Fig. 4. Cohesin-NIPBL^C dimers promote loop extrusion.

(A) Top panel, a representative image of Alexa647-labeled cohesin-NIPBL^C complexes bound to both the base and the tip of a DNA loop. Bottom panel, the number of Alexa647-cohesin foci on each DNA loop (n=51 DNA molecules). (B) A representative two-step photobleaching trace of cohesin at the loop base was plotted, with the corresponding DNA loop image and its kymograph shown above the trace. Dashed red line: photobleaching steps; gray: intermittent blinking indicating single fluors. (C) The intensity distribution of single photobleaching steps of Alexa647-cohesin at the DNA loop was fit to a Gaussian distribution (red line). (D) The distribution of the number of cohesin-NIPBL^C molecules at the DNA loop base (left panel) and at the loop tip (right panel). (E) Model for bidirectional loop extrusion by a cohesin-NIPBL^C dimer.

Collectively, our results supported a model in which a cohesin-NIPBL^C dimer extrudes DNA loops symmetrically in both directions (Fig. 4E). Bidirectional loop extrusion by a cohesin dimer also explains the observed and simulated Hi-C maps of chromosome loops (5, 19).
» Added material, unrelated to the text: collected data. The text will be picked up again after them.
-- ==== Sys2Proof/Machine/Parameters.lean ====
section
/-! DEFINITION. The constraints that make a record a configuration of HRPT-FR (R8, R9), one check each. A record that
breaks one is not a configuration and the machine refuses it (R9, V9; log 25). -/
namespace Sys2Proof.Machine

/-- R9: `0 <= T0 <= T2 <= T1 <= T3 <= W` (families M and C; family D uses T0 only). -/
def thresholdsOrdered (k : FamilyConsts) : Bool :=
  decide (k.t0 ≤ k.t2) && decide (k.t2 ≤ k.t1) && decide (k.t1 ≤ k.t3) && decide (k.t3 ≤ k.w)

/-- R9: `RESYNC_BUDGET >= 1` (families M and C). -/
def budgetPositive (k : FamilyConsts) : Bool := decide (1 ≤ k.resyncBudget)

/-- R8: the marker is a pattern of W bits. R9: `W <= STRIDE_BITS`. -/
def markerFits (k : FamilyConsts) : Bool := decide (k.marker < 2 ^ k.w) && decide (k.w ≤ k.strideBits)

/-- The rows of R8 whose value the source states for the transport families and no configuration of the spec
varies. Log 3. -/
def transportSourceValues (k : FamilyConsts) : Bool :=
  decide (k.w = 32) && decide (k.unit = 1) && k.locking && decide (k.nGood = 5) && decide (k.nBad = 5) &&
    decide (k.nSlip = 2) && decide (k.mult = 60)

/-- The same for family D (R8, R155). Log 3. -/
def directSourceValues (k : FamilyConsts) : Bool :=
  decide (k.w = 96) && decide (k.unit = 16) && !k.locking && decide (k.t0 = 0) && decide (k.mult = 40)

/-- R9: in family C `STRIDE_BITS >= 8192`. -/
def cStrideLongEnough (c : Config) : Bool := decide (8192 ≤ c.c.strideBits)

/-- R8: `DX_N` is 4, and there is a length and an offset for each span. -/
def spanCount (c : Config) : Bool :=
  decide (c.dxN = 4) && decide (c.dxLen.length = 4) && decide (c.dxOff.length = 4)

/-- R9: for every span `DX_OFF[i] + 8*DX_LEN[i] <= STRIDE_BITS` (family M). -/
def spansInsideFrame (c : Config) : Bool :=
  (List.range c.dxN).all fun i => decide (c.dxOff.getD i 0 + 8 * c.dxLen.getD i 0 ≤ c.m.strideBits)

/-- D21: `VCID_SEL` is in 0..63. -/
def vcidSelFits (c : Config) : Bool := decide (c.vcidSel < 64)

/-- R8: `APID_SEL` has two entries. -/
def apidCount (c : Config) : Bool := decide (c.apidSel.length = 2)

/-- The constraints on the constants of family D. -/
def directAdmits (k : FamilyConsts) : Bool := directSourceValues k && markerFits k

/-- The constraints on the constants of a transport family, M or C. -/
def transportAdmits (k : FamilyConsts) : Bool :=
  transportSourceValues k && (markerFits k && (thresholdsOrdered k && budgetPositive k))

/-- Whether the record is a configuration of HRPT-FR (R8, R9). -/
def admits (c : Config) : Bool :=
  directAdmits c.d && (transportAdmits c.m && (transportAdmits c.c && (cStrideLongEnough c && (spanCount c &&
    (spansInsideFrame c && (vcidSelFits c && apidCount c))))))

end Sys2Proof.Machine
end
We observed loop extrusion by recombinant human cohesin-NIPBL^C at relatively low applied forces and low salt concentrations. We anticipate that cellular crowding, MAU2, the N-terminal region of NIPBL, and other cohesin interactors further stabilize cohesin on DNA and enhance its intrinsic loop extrusion activity in cells.

High-salt buffer dislodged loop-extruding cohesin from DNA. Cohesin-NIPBL^C bound to DNA at low salt exhibited diffusion kinetics much slower than those of topologically loaded cohesin. Finally, nucleosomes do not hinder cohesin-mediated DNA compaction. These findings suggested that cohesin mediates loop extrusion through non-topological or pseudo-topological interactions with DNA.